§ **What you will do**
In the entries that follow, the line with "n else none" opens the range and the line with "let (l, d) := again.foldl" closes it; repeat that range exactly, both lines included.

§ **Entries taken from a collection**

_ _ _ _ _

-- ==== Sys2Proof/Machine/Weights.lean ====
section
/-!
DEFINITION. Loading and replacing weights (R213 to R232): WEIGHT_LOAD and ADAPTER_LOAD with their manifests and shards, flips,
releases, and the states of copy slots and adapter generations.
-/

namespace Sys2Proof.Machine

open Sys2Proof

/-! ### Records and replies -/

/-- A WEIGHT record (Table 10.10). -/
def weightRec (pid event shard : Nat) (host : Bool) (status : Nat) : Dev → Dev :=
  ephRec pid 0x20 0xFFFF 0 (event + shard % 2 ^ 20 * 16 + b2n host * 2 ^ 24 + status * 2 ^ 25)

/-- An ADAPTER record (Table 10.10). -/
def adapterRec (pid event : Nat) (a : Adapter) : Dev → Dev :=
  ephRec pid 0x21 0xFFFF a.handle.toNat (event + a.gen.toNat * 16)

def isHost (s : Source) : Bool :=
  match s with
  | .host _ => true
  | _ => false

/-- The reply payload of a load: SHARD, and AREA for an adapter (Table 15.10). -/
def loadReply (t : LoadTarget) (shard : Nat) : List Byte :=
  match t with
  | .copy _ => toLe 4 shard
  | .adapter _ area => toLe 4 shard ++ toLe 1 area

def noShard : Nat := 0xFFFFFFFF

def getLoad (x : Part) (m : Nat) : Option Load := x.w.loads.find? (fun l => l.mbx = m)

def setLoad (pid : Nat) (l : Load) : Dev → Dev :=
  modW pid fun w => { w with loads := w.loads.map (fun k => if k.mbx = l.mbx then l else k) }

def dropLoad (pid m : Nat) : Dev → Dev := modW pid fun w => { w with loads := w.loads.filter (fun k => k.mbx ≠ m) }

/-! ### Adapter generations -/

def modAdapter (pid : Nat) (handle gen : BitVec 32) (f : Adapter → Adapter) : Dev → Dev :=
  modW pid fun w => { w with adapters := w.adapters.map (fun a => if a.handle = handle && a.gen = gen then f a else a) }

/-- Live requests that hold a generation (R230). -/
def genCount (x : Part) (a : Adapter) : Nat :=
  (x.srv.reqs.filter (fun r => r.adapter = a.handle && r.gen = a.gen)).length

/-- A generation is FREED: its area and pages are released (R230). -/
def freeAdapter (pid : Nat) (a : Adapter) : Dev → Dev := withPart pid fun x d =>
  let d := setPart pid { x with
    w := { x.w with adapters := x.w.adapters.filter (fun b => !(b.handle = a.handle && b.gen = a.gen)) }
    eph := if x.eph.held.isSome && (a.st = .ready || a.st = .superseded) then { x.eph with
      adapters := insertAdp x.eph.adapters (a.handle, a.gen, (a.man.map (·.hash)).getD 0) } else x.eph } d
  adapterRec pid 4 { a with st := .freed } (freePages x a.first a.pages d)

/-- A VERIFIED generation becomes READY and the READY one of its handle SUPERSEDED (R230). -/
def readyAdapter (pid : Nat) (a : Adapter) : Dev → Dev := withPart pid fun x d =>
  let old := x.w.adapters.filter (fun b => b.handle = a.handle && b.st = .ready)
  let d := modAdapter pid a.handle a.gen (fun b => { b with st := .ready }) (adapterRec pid 2 a d)
  forEach old (fun b d => adapterRec pid 3 b (modAdapter pid b.handle b.gen (fun c => { c with st := .superseded }) d)) d

/-- A generation that a boundary frees: SUPERSEDED, or of a handle being deleted, with no request on it (R230, R231). -/
def freeable (x : Part) (a : Adapter) : Bool :=
  (a.st = .superseded || (a.deleting && (a.st = .ready || a.st = .verified))) && genCount x a = 0

/-- A boundary changes the state of some generation. -/
def adaptersDue (x : Part) : Bool := x.w.adapters.any (fun a => a.st = .verified || freeable x a)

/-- The changes of adapter generations at a boundary, or at once where the partition does not run (R230, R231). -/
def stepAdapters (pid : Nat) (d : Dev) : Dev :=
  let d := withPart pid (fun x d => forEach (x.w.adapters.filter (fun a => a.st = .verified && !a.deleting)) (readyAdapter pid) d) d
  withPart pid (fun x d => forEach (x.w.adapters.filter (freeable x)) (freeAdapter pid) d) d

/-- As `stepAdapters`, while the partition does not run. -/
def stepAdaptersNow (pid : Nat) : Dev → Dev := withPart pid fun x d => if x.plan = .running then d else stepAdapters pid d

/-! ### Ending a load -/

/-- The adapter generation that a load fills. -/
def loadAdapter (x : Part) (l : Load) : Option Adapter :=
  match l.target with
  | .adapter h _ => x.w.adapters.find? (fun a => a.handle = h && a.st = .loading)
  | .copy _ => none

/-- A load fails (R222, R223): its slot becomes EMPTY or its generation is FREED, its pages are released, and the command is
answered. -/
def failLoad (pid : Nat) (l : Load) (st shard : Nat) (host : Bool) : Dev → Dev := withPart pid fun x d =>
  let d := dropLoad pid l.mbx d
  let d := match l.target with
    | .copy s => freeCopy pid s d
    | .adapter _ _ => match loadAdapter x l with
      | some a => freeAdapter pid a d
      | none => d
  let d := weightRec pid 3 (if shard = noShard then 0 else shard) host st d
  answer l.mbx st 0 (loadReply l.target shard) d

/-- Every shard of a load is verified (Table 8.9, R230). -/
def loadDone (pid : Nat) (l : Load) : Dev → Dev := withPart pid fun x d =>
  let d := dropLoad pid l.mbx d
  let d := match l.target with
    | .copy s => setCopy pid s { getCopy x s with st := .verified } d
    | .adapter _ _ => match loadAdapter x l with
      | some a => modW pid (fun w => { w with maxGen := tput w.maxGen a.handle.toNat a.gen })
          (modAdapter pid a.handle a.gen (fun b => { b with st := .verified }) d)
      | none => d
  let d := weightRec pid 2 0 (isHost l.pri) stOk d
  answer l.mbx stOk 0 (loadReply l.target noShard) (stepAdaptersNow pid d)

/-! ### Sources and shards -/

/-- Bytes of a source (R223): a committed image of the store, or host memory; none where they cannot be read. A store that
the crater map marks unusable counts as none (R432). -/
def readSource (d : Dev) (s : Source) (off n : Nat) : Option (List Byte) :=
  match s with
  | .none_ => none
  | .store k => match getImg d k with
    | some i => if i.committed && storeReady d && !d.crater.force.store then imgRd d i off n else none
    | none => none
  | .host a => if cacheOk d (a + off) n then some (hostRd d (a + off) n) else none

/-- A range of a source has been read: what the store's ECC corrected in it (R206). -/
def sourceNote (s : Source) (off n : Nat) (d : Dev) : Dev :=
  match s with
  | .store k => match getImg d k with
    | some i => imgNote i off n d
    | none => d
  | _ => d

/-- A rank lies in the range of a manifest. -/
def ranked (m : ManInfo) (rank : Nat) : Bool := decide (m.rankLo ≤ rank) && decide (rank ≤ m.rankHi)

/-- A source counts as none for a rank: a STORE source whose image does not hold it (R223). -/
def rankless (s : Source) (m : ManInfo) (rank : Nat) : Bool :=
  match s with
  | .store _ => !ranked m rank
  | _ => false

/-- Shards in flight. -/
def inFlight (l : Load) : Nat := (l.shards.filter (fun s => s.fetchAt.isSome)).length

/-- Request fetches from the primary source in manifest order, as far as there is room. -/
def startShards (now room : Nat) : List Shard → List Shard
  | [] => []
  | s :: l =>
    if room ≠ 0 && !s.done && s.fetchAt.isNone && !s.fromAlt then
      { s with fetchAt := some now } :: startShards now (room - 1) l
    else s :: startShards now room l

def putShard (l : Load) (s : Shard) : Load :=
  { l with shards := l.shards.map (fun t => if t.idx = s.idx then s else t) }

/-- A shard that failed at the primary source is fetched from the alternate, with its NOTE and its record (R223). -/
def refetch (pid : Nat) (l : Load) (s : Shard) (d : Dev) : Load × Dev :=
  (putShard l { s with fetchAt := some d.clk.wall },
    weightRec pid 4 s.idx (isHost l.alt) stOk (raise 0 (0x710 + pid) 0x0402 pid s.idx d))

/-- Go on with a load: its end, or more fetches with at most 8 in flight. Shards for the alternate source wait for its
manifest. -/
def goOn (pid : Nat) (l : Load) (d : Dev) : Dev :=
  if l.shards.all (·.done) then loadDone pid l d
  else
    let again := l.shards.filter (fun s => l.altChecked && s.fromAlt && !s.done && s.fetchAt.isNone)
    let (l, d) := again.foldl (fun a s => if inFlight a.1 < 8 then refetch pid a.1 s a.2 else a) (l, d)
    setLoad pid { l with shards := startShards d.clk.wall (8 - inFlight l) l.shards } d

/-- A shard fails at the primary source (Table 8.8): it is fetched from the alternate, whose manifest is read first. -/
def shardFails (pid : Nat) (l : Load) (s : Shard) (d : Dev) : Dev :=
  if s.fromAlt then failLoad pid l stIntegrity s.idx (isHost l.alt) d
  else if l.alt = .none_ then failLoad pid l stIntegrity s.idx (isHost l.pri) d
  else
    let l := putShard l { s with fromAlt := true, fetchAt := none }
    goOn pid (if l.altChecked then l else { l with manAt := some (l.manAt.getD d.clk.wall) }) d

/-- Weight-space address of a load's target. -/
def targetAddr (x : Part) (l : Load) : Nat :=
  2 ^ 20 * (match l.target with
    | .copy s => (getCopy x s).first
    | .adapter _ _ => ((loadAdapter x l).map (·.first)).getD 0)

/-- A load in flight of a mailbox of a partition, with one of its shards. -/
def withShard (pid m idx : Nat) (f : Part → Load → Shard → Dev → Dev) : Dev → Dev := withPart pid fun x d =>
  match getLoad x m with
  | none => d
  | some l => match l.shards.find? (fun s => s.idx = idx && s.fetchAt.isSome) with
    | none => d
    | some s => f x l s d

/-- Where the bytes of a shard lie in a source of the store, part by part. -/
def shardRuns (d : Dev) (src : Source) (s : Shard) : List TierRun :=
  match src with
  | .store k =>
    match (getImg d k).bind (fun i => imgParts i (s.len / 2 ^ 26 + 2) s.imgOff s.len) with
    | some ps => (ps.foldl (fun (a : List TierRun × Nat) p => (a.1 ++ [⟨a.2, p.2, p.1⟩], a.2 + p.2)) ([], s.off)).1
    | none => []
  | _ => []

/-- The entries of the tiered pages that begin in a run name its store units (R232, R235). -/
def tierEntries (x : Part) (first resident : Nat) (r : TierRun) (d : Dev) : Dev :=
  let p0 := (r.off + 2 ^ 20 - 1) / 2 ^ 20
  forEach ((List.range ((r.off + r.len + 2 ^ 20 - 1) / 2 ^ 20 - p0)).map (p0 + ·)) (fun p d =>
    if p < resident then d
    else { d with wpt := tput d.wpt (wptIndex x (first + p)) (BitVec.ofNat 64 (17 + (r.addr + (p * 2 ^ 20 - r.off)) / 65536 * 256)) }) d

/-- A shard of a TIERED plan's copy is verified: its bytes in the store tier are read where its source holds them (R232, R234). -/
def tierShard (pid : Nat) (l : Load) (s : Shard) (src : Source) : Dev → Dev := withPart pid fun x d =>
  match l.target, x.info with
  | .copy k, some i =>
    if !i.wref.tiered then d
    else
      let rs := shardRuns d src s
      forEach rs (tierEntries x (getCopy x k).first i.wref.resident)
        (setCopy pid k { getCopy x k with tier := (getCopy x k).tier ++ rs } d)
  | _, _ => d

/-- SHARD_FETCH_DONE (R223): the last byte of a shard has arrived. Its bytes are in place, and its hash decides. -/
def shardFetchDone (pid m idx : Nat) : Dev → Dev := withShard pid m idx fun x l s d =>
  let src := if s.fromAlt then l.alt else l.pri
  let none_ := (l.man.map (rankless src · l.rank)).getD true
  match if none_ then none else readSource d src s.imgOff s.len with
  | none => shardFails pid l s d
  | some b =>
    let d := sourceNote src s.imgOff s.len (writeWeights x (targetAddr x l + s.off) b d)
    if sha384 b = s.hash then goOn pid (putShard l { s with done := true, fetchAt := none }) (tierShard pid l s src d)
    else shardFails pid l s d

/-- SHARD_FETCH_DONE (R223). -/
def execShardFetchDone (part : Fin 16) (m : Fin 64) (shard : Nat) : State → Host.Outcome State Fault Refusal :=
  on (whenMp (shardFetchDone part.val m.val shard))

/-- SHARD_TIMEOUT (R223, Table 8.8): the last byte has not come within 10 s. -/
def execShardTimeout (part : Fin 16) (m : Fin 64) (shard : Nat) : State → Host.Outcome State Fault Refusal :=
  on <| whenMp <| withShard part.val m.val shard fun _ l s d =>
    whenDue (s.fetchAt.getD 0 + msG 10000)
      (failLoad part.val l stTimeout s.idx (isHost (if s.fromAlt then l.alt else l.pri))) d

/-! ### Manifests -/

/-- Bytes of the copy at an offset that a load's image holds: their offset in the image. -/
def shardAt (l : List Shard) (off : Nat) : Option Nat :=
  (l.find? (fun s => decide (s.off ≤ off) && decide (off < s.off + s.len))).map (fun s => s.imgOff + (off - s.off))

/-- The store unit that holds a tiered page of a copy (R232). -/
def tierUnit (d : Dev) (src : Source) (l : List Shard) (p : Nat) : Option Nat :=
  match src with
  | .store k => (getImg d k).bind (fun i => (shardAt l (p * 2 ^ 20)).bind (imgUnit i))
  | _ => none

/-- The checks that a load makes once it holds its manifest, other than for frames (R222, R229, R232): a status where one
fails. -/
def manifestRefusal (x : Part) (r : WeightRef) (l : Load) (m : ManInfo) : Option Nat :=
  match l.target with
  | .copy _ =>
    if m.kind ≠ 0 || decide (r.copyPages * 2 ^ 20 < m.copyBytes) then some stBadArg else none
  | .adapter h _ =>
    let bases := [activeMan x, x.w.flip.bind (fun f => (getCopy x f.slot).man)]
    if m.kind ≠ 1 || decide (r.areaPages * 2 ^ 20 < m.copyBytes) then some stBadArg
    else if !bases.any (fun b => (b.map (fun b => m.baseId = b.modelId && m.baseVersion = b.version)).getD false) then
      some stDenied
    else if ((tget x.w.maxGen h.toNat).map (fun g => decide (m.version.toNat ≤ g.toNat))).getD false then some stBadArg
    else none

_ _ _ _ _

§ **Problem solution**
    | some i => if i.committed && storeReady d && !d.crater.force.store then imgRd d i off n else none
    | none => none
  | .host a => if cacheOk d (a + off) n then some (hostRd d (a + off) n) else none

/-- A range of a source has been read: what the store's ECC corrected in it (R206). -/
def sourceNote (s : Source) (off n : Nat) (d : Dev) : Dev :=
  match s with
  | .store k => match getImg d k with
    | some i => imgNote i off n d
    | none => d
  | _ => d

/-- A rank lies in the range of a manifest. -/
def ranked (m : ManInfo) (rank : Nat) : Bool := decide (m.rankLo ≤ rank) && decide (rank ≤ m.rankHi)

/-- A source counts as none for a rank: a STORE source whose image does not hold it (R223). -/
def rankless (s : Source) (m : ManInfo) (rank : Nat) : Bool :=
  match s with
  | .store _ => !ranked m rank
  | _ => false

/-- Shards in flight. -/
def inFlight (l : Load) : Nat := (l.shards.filter (fun s => s.fetchAt.isSome)).length

/-- Request fetches from the primary source in manifest order, as far as there is room. -/
def startShards (now room : Nat) : List Shard → List Shard
  | [] => []
  | s :: l =>
    if room ≠ 0 && !s.done && s.fetchAt.isNone && !s.fromAlt then
      { s with fetchAt := some now } :: startShards now (room - 1) l
    else s :: startShards now room l

def putShard (l : Load) (s : Shard) : Load :=
  { l with shards := l.shards.map (fun t => if t.idx = s.idx then s else t) }

/-- A shard that failed at the primary source is fetched from the alternate, with its NOTE and its record (R223). -/
def refetch (pid : Nat) (l : Load) (s : Shard) (d : Dev) : Load × Dev :=
  (putShard l { s with fetchAt := some d.clk.wall },
    weightRec pid 4 s.idx (isHost l.alt) stOk (raise 0 (0x710 + pid) 0x0402 pid s.idx d))

/-- Go on with a load: its end, or more fetches with at most 8 in flight. Shards for the alternate source wait for its
manifest. -/
def goOn (pid : Nat) (l : Load) (d : Dev) : Dev :=
  if l.shards.all (·.done) then loadDone pid l d
  else
    let again := l.shards.filter (fun s => l.altChecked && s.fromAlt && !s.done && s.fetchAt.isNone)
    let (l, d) := again.foldl (fun a s => if inFlight a.1 < 8 then refetch pid a.1 s a.2 else a) (l, d)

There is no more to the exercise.